This work investigates the subcritical free-shear prism wake at Re=22,000 by the Koopman analysis using the Dynamic Mode Decomposition (DMD) algorithm. The Koopman model linearized nonlinearities in the stochastic, homogeneous anisotropic turbulent wake, generating temporally orthogonal eigen tuples that carry meaningful, coherent structures. Phenomenological analysis of dominant modes revealed their physical interpretations: Mode 1 renders the mean-field dynamics, Modes 2 describes the roll-up of the Strouhal vortex, Mode 3 describes the Bloor-Gerrard vortex resulting from the Kelvin-Helmholtz instability inside shear layers, its superposition onto the Strouhal vortex, and the concurrent flow entrainment, Modes 6 and 10 describe the low-frequency shedding of turbulent separation bubbles (TSBs) and turbulence production, respectively, which contribute to the beating phenomenon in the lift time history and the flapping motion of shear layers, Modes 4, 5, 7, 8, and 9 are the relatively trivial harmonic excitations.

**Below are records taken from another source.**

/-- After the bytes of some ranges (address, length) have been written together (R255, R256): scrubs of the words touched are
cancelled; a word written whole is sound; one written in part was read first, and stays or becomes one that decodes as
uncorrectable where that read found it so. -/
def spSettle (b : Block) (t : Nat) (rs : List (Nat × Nat)) (errs : List (Nat × EccStat)) : Block :=
  let words := (rs.flatMap (fun r => if r.2 = 0 then [] else upFrom (r.1 / 4) ((r.1 + r.2 - 1) / 4 + 1 - r.1 / 4))).eraseDups
  let has := fun (a : Nat) => rs.any (fun r => decide (r.1 ≤ a ∧ a < r.1 + r.2))
  let whole := fun (w : Nat) => (upFrom (4 * w) 4).all has
  let b := (words.filter (fun w => !whole w)).foldl (fun b w =>
    let r := spRead b t (4 * w) 4 errs
    let x := tl r.1 t
    if r.2 then setTl r.1 t { x with poison := x.poison.filter (· ≠ w) ++ [w] } else r.1) b
  let x := tl b t
  setTl b t { x with scrub := x.scrub.filter (fun w => !words.contains w),
                     poison := x.poison.filter (fun w => !(words.contains w && whole w)) }

/-- Write bytes to a scratchpad in one store (R255, R256). -/
def spWrite (b : Block) (t a : Nat) (l : List Byte) (errs : List (Nat × EccStat)) : Block :=
  spSettle (spWr b t a l) t [(a, l.length)] errs

/-! ## Granary words -/

/-- Bank of a Granary address (R271). -/
def grBank (a : Nat) : Nat := bitsOf a 13 6 ^^^ bitsOf a 21 14

/-- Place of a Granary address, as GRN_ECC_LAST holds it; the row within a bank is G[25:16] (DESIGN CHOICE, log
entry 15). -/
def grLoc (a : Nat) : Nat := grBank a * 2 ^ 23 + bitsOf a 25 16 * 2 ^ 13

/-- Account for the status of a Granary word that is read (R273). The second result: it is uncorrectable. -/
def grStatus (b : Block) (a : Nat) (ecc : EccStat) : Block × Bool :=
  match ecc with
  | .clean => (b, false)
  | .corrected =>
    let b := setRg (bump b Reg.GRN_CNT_CE 1) Reg.GRN_ECC_LAST (wd (grLoc a))
    let b := orRg (raiseOnce b 0x75 0 (grBank a)) Reg.GRN_STATUS 1
    ({ b with mem := { b.mem with grScrub := b.mem.grScrub.filter (· ≠ a / 8) ++ [a / 8] } }, false)
  | _ =>
    let b := setRg (bump b Reg.GRN_CNT_UE 1) Reg.GRN_ECC_LAST (wd (2 ^ 31 + grLoc a))
    (orRg (raise b 0x76 (grBank a)) Reg.GRN_STATUS 2, true)

/-- Does the Granary word at `a` lie in one of some spans of bytes (address, length)? -/
def grIn (spans : List (Nat × Nat)) (a : Nat) : Bool :=
  spans.any (fun s => decide (s.1 < (a / 8 + 1) * 8 ∧ a / 8 * 8 < s.1 + s.2))

/-- Account for every word in error among those that a reader reads (R273): `spans` are the bytes it reads, `errs` the words
that returned in error. The second result: the uncorrectable ones. -/
def grErrs (b : Block) (spans : List (Nat × Nat)) (errs : List (Nat × EccStat)) : Block × List Nat :=
  errs.foldl (fun r e =>
    if grIn spans e.1 then (let q := grStatus r.1 e.1 e.2; (q.1, if q.2 then r.2 ++ [e.1] else r.2)) else r) (b, [])

/-- Scrub writes of tiller `t`, of the Granary where `t` is 36 (R255, R273): the queued write of the corrected word is made;
the bytes are already the corrected ones. -/
def scrubWrite (t a : Nat) (b : Block) : Block :=
  if t = 36 then { b with mem := { b.mem with grScrub := b.mem.grScrub.filter (· ≠ a / 8) } }
  else
    let x := tl b t
    setTl b t { x with scrub := x.scrub.filter (· ≠ a / 4) }

/-! ## Sending link packets (R391, R395 to R397) -/

/-- This device's number. -/
def devOf (b : Block) : Nat := b.pwr.devid

/-- Does the host port of this device take part in the system (R387)? Elsewhere what it asks of other devices has no effect. -/
def isHead (b : Block) : Bool := decide (devOf b = 0)

/-- State of link `l`: 0 DOWN, 1 TRAIN, 2 UP, 3 MISMATCH. There are four links. -/
def linkSt (b : Block) (l : Nat) : Nat := if l < 4 then (rg b Reg.LNK_STATUS).fld (2 * l + 1) (2 * l) else 0

/-- The virtual channel of a payload (R391). -/
def Payload.vc : Payload → Nat
  | .result .. | .glumeWr .. | .glumeData .. | .glumeRej .. => 1
  | .glumeRd .. => 2
  | .panicle .. => 3
  | _ => 0

/-- The output link towards a device: the primary route, or the alternate one where the primary link is not UP or is
still suspended (R394, R397). The second part: it is the alternate. -/
def outLink (b : Block) (dst : Nat) : Option (Nat × Bool) :=
  match b.links.route.find? (fun e => e.1 = dst) with
  | none => none
  | some (_, p, a) =>
    if linkSt b p = 2 ∧ b.links.alt.contains p = false then some (p, false)
    else if linkSt b a = 2 then some (a, true)
    else none
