/-- Does an entry keep to an envelope? Checks may name rings of another partition; SYNC checks, outputs, lists, result
rings, contexts and units may not. Entries on shared units keep to SH_CYC. -/
def entryIn (v : Envelope) (s : Sched) (st : Nat) : Bool :=
  let e := s.entry st
  let cs := unitCls e.unit
  inRange v.stage st && nbit v.ctx e.ctx &&
  (e.nchk == 0 || (inRange v.check e.chk0 && inRange v.check (e.chk0 + e.nchk - 1))) &&
  (e.nout == 0 || (inRange v.out e.out0 && inRange v.out (e.out0 + e.nout - 1))) &&
  (s.checks e).all (fun c => !c.sync || inRange v.cell (c.ring.base % 4096)) &&
  (s.outputs e).all (fun o => if o.sync then inRange v.cell (o.ring.base % 4096) else ringIn v.flag o.ring) &&
  (if cs.1 < 7 then nbit (envUnits v cs.1) cs.2 else decide (v.shCyc.1 ≤ e.start ∧ e.fin ≤ v.shCyc.2)) &&
  (if e.kind = 1 then nbit v.rl e.arg else if e.kind = 4 then nbit v.rr e.arg
   else if e.kind = 0 ∧ cs.1 ≤ 5 then nbit (envSets v cs.1) e.arg else true)

/-- R424: the schedule part of a partial keeps to the envelope. -/
def schedIn (b : Block) (v : Envelope) (d : SchedSec) : Bool :=
  d.sched.stages.all (entryIn v d.sched) &&
  d.sched.tbl.all (fun e => inRange v.stage (e.1 / 4)) && d.sched.chk.all (fun e => inRange v.check (e.1 / 2)) &&
  d.sched.out.all (fun e => inRange v.out e.1) &&
  d.sched.rings.all (fun r => inRange v.ring r.entry && ringIn v.flag ⟨r.first, r.count, r.depth⟩) &&
  d.sched.templ.all (fun t => inRange v.stage t.1) && d.sched.recs.all (fun r => inRange v.stage r.1) &&
  d.lists.all (fun l => nbit v.rl l.1 && nbit v.ctx (l.2.fld 19 16)) &&
  d.pqs.all (fun q => nbit v.pq q.1 && inRange v.stage q.2.consumer && ringIn v.flag ⟨q.2.base, q.2.count, q.2.depth⟩) &&
  decide (d.demand.1 ≤ v.demand.1 ∧ d.demand.2 ≤ v.demand.2 ∧ d.lag = (rg b Reg.SEQ_LAG).toNat ∧ d.gold = (rg b Reg.SEQ_GOLD).fld 9 0)

/-- R424: the SYNC part. -/
def syncIn (v : Envelope) (y : SyncSec) : Bool :=
  y.cells.all (fun c => inRange v.cell c.1 && nbit v.ctx c.2.owner) &&
  y.vt.all (fun e => nbit v.ctx (e.1 / 1024) && (!e.2.bit 31 || e.2.bit 30 || inRange v.cell (e.2.fld 11 0))) &&
  y.rt.all (fun r => nbit v.ctx r.1)

/-- R424: a PARAM offset of a partial. -/
def paramIn (v : Envelope) (a : Nat) : Bool :=
  match setOfReg a, laneOfReg a, famIdx a 0xA500 0x10 16 0 with
  | some (k, o), _, _ =>
    nbit (envSets v (if k.base = 0x4000 then 1 else if k.base = 0x4800 then 2 else if k.base = 0x5000 then 3
      else if k.base = 0x5800 then 4 else 5)) ((o - k.base) / k.step)
  | none, some n, _ => nbit v.unitsF n
  | none, none, some q => nbit v.pq q
  | _, _, _ => false

/-- R424: a CALIB section of a partial names a lane of UNITS or a mesh bank. -/
def calibIn (v : Envelope) : CalibSec → Bool
  | .lane n _ _ => nbit v.unitsF n
  | .mesh _ _ => true

/-- Do two ranges meet? -/
def spansMeet (a c : Nat × Nat) : Bool := decide (a.1 ≤ c.2 ∧ c.1 ≤ a.2 ∧ a.1 ≤ a.2 ∧ c.1 ≤ c.2)

/-- R423: two envelopes meet in some field. -/
def envMeet (a c : Envelope) : Bool :=
  spansMeet a.stage c.stage || spansMeet a.check c.check || spansMeet a.out c.out || spansMeet a.ring c.ring ||
  spansMeet a.flag c.flag || spansMeet a.cell c.cell ||
  decide ((a.ctx &&& c.ctx) ≠ 0 ∨ (a.rl &&& c.rl) ≠ 0 ∨ (a.pq &&& c.pq) ≠ 0 ∨ (a.rr &&& c.rr) ≠ 0) ||
  (upFrom 0 7).any (fun k => decide ((envUnits a k &&& envUnits c k) ≠ 0)) ||
  (upFrom 1 5).any (fun k => decide ((envSets a k &&& envSets c k) ≠ 0))

/-- Some two envelopes overlap. -/
def envsMeet : List (Nat × Envelope) → Bool
  | [] => false
  | e :: l => l.any (fun f => envMeet e.2 f.2) || envsMeet l

/-- R424: a ring of the partial shares a flag with a resident ring of the partition. -/
def ringsShare (b : Block) (v : Envelope) (d : SchedSec) : Bool :=
  (b.sched.rings.filter (fun r => inRange v.flag r.first)).any (fun r =>
    d.sched.rings.any (fun q => rangesMeet r.first (r.count * r.depth) q.first (q.count * q.depth)))

/-! ## Checks 7 to 11 -/

/-- The schedule of a partial merged into the loaded one: the partition's part replaced (R426). -/
def mergeSched (o : Sched) (v : Envelope) (n : Sched) : Sched :=
  let put := fun (old new : List (Nat × Word)) (r : Nat × Nat) (per : Nat) =>
    old.filter (fun e => decide (e.1 / per < r.1)) ++ new ++ old.filter (fun e => decide (r.1 ≤ e.1 / per ∧ r.2 < e.1 / per))
  { tbl := put o.tbl n.tbl v.stage 4,
    chk := put o.chk n.chk v.check 2,
    out := put o.out n.out v.out 1,
    rings := o.rings.filter (fun r => !inRange v.flag r.first) ++ n.rings,
    templ := o.templ.filter (fun t => !inRange v.stage t.1) ++ n.templ,
    recs := o.recs.filter (fun t => !inRange v.stage t.1) ++ n.recs }

/-- The list settings after a partial. -/
def mergeLists (b : Block) (v : Envelope) (l : List (Nat × Word)) : List (Nat × Word) :=
  (upFrom 0 64).map (fun n => (n, if nbit v.rl n then tabW l n else rg b (Reg.DSP_RL_CFG n)))

/-- Is the offset one that an ARB section may set (R415)? -/
def isArbReg (a : Nat) : Bool :=
  decide (a = Reg.STRM_ARB ∨ a = Reg.LNK_VC_WHEEL) || (upFrom 0 16).any (fun r => decide (a = Reg.HOST_RR_CFG r)) ||
  decide (a = Reg.STRM_WHEEL)

/-- Is the offset a glume register? -/
def isGlumeReg (a : Nat) : Bool := decide (0x8000 ≤ a ∧ a < 0xA400 ∧ 0x80 ≤ (a - 0x8000) % 0x100 ∧ (a - 0x8000) % 0x100 < 0xC0)

/-- R374: at the head every ring's largest payload fits the RSIZE that the load leaves in force. -/
def payloadsFit (b : Block) (y : SystemSec) (arb : List (Nat × Word)) : Bool :=
  decide (devOf b ≠ 0) || y.largest.all (fun l =>
    let w := ((arb.find? (fun e => e.1 = Reg.HOST_RR_CFG l.1)).map Prod.snd).getD (rg b (Reg.HOST_RR_CFG l.1))
    decide (l.2 + 32 ≤ w.fld 20 12 * 32))

/-- Has the content the structured part that a section of the table stands for (log entry 12), and none that no section stands for? -/
def partsThere (c : Content) (l : List SecEnt) : Option Nat :=
  let need := fun (ty : Nat) (has : Bool) => if decide (secCount l ty ≠ 0) = has then none else some (secIdx l ty 0)
  let count := fun (ty n : Nat) => if secCount l ty = n then none else some (secIdx l ty 0)
  let only := fun (ty : Nat) (has : Bool) => if has = true ∧ secCount l ty = 0 then some 0xFF else none
  [need 1 c.system.isSome, need 2 (!c.envs.isEmpty), need 3 c.sched.isSome, need 4 c.sync.isSome,
   count 5 c.fw.length, only 6 (!c.param.isEmpty),
   count 7 c.calib.length, only 8 (!c.glume.isEmpty), only 9 (!c.arb.isEmpty), need 10 c.gold.isSome].findSome? id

This work demonstrates the Koopman analysis' ability to provide insights into free-shear flows. Its success in subcritical turbulence also serves as an excellent reference for applications in other nonlinear, stochastic systems.

Keywords

Acknowledgement

We give a special thanks to the IT Office of the Department of Civil and Environmental Engineering at the Hong Kong University of Science and Technology. Its support for installing, testing, and maintaining our high-performance servers is indispensable for the current project.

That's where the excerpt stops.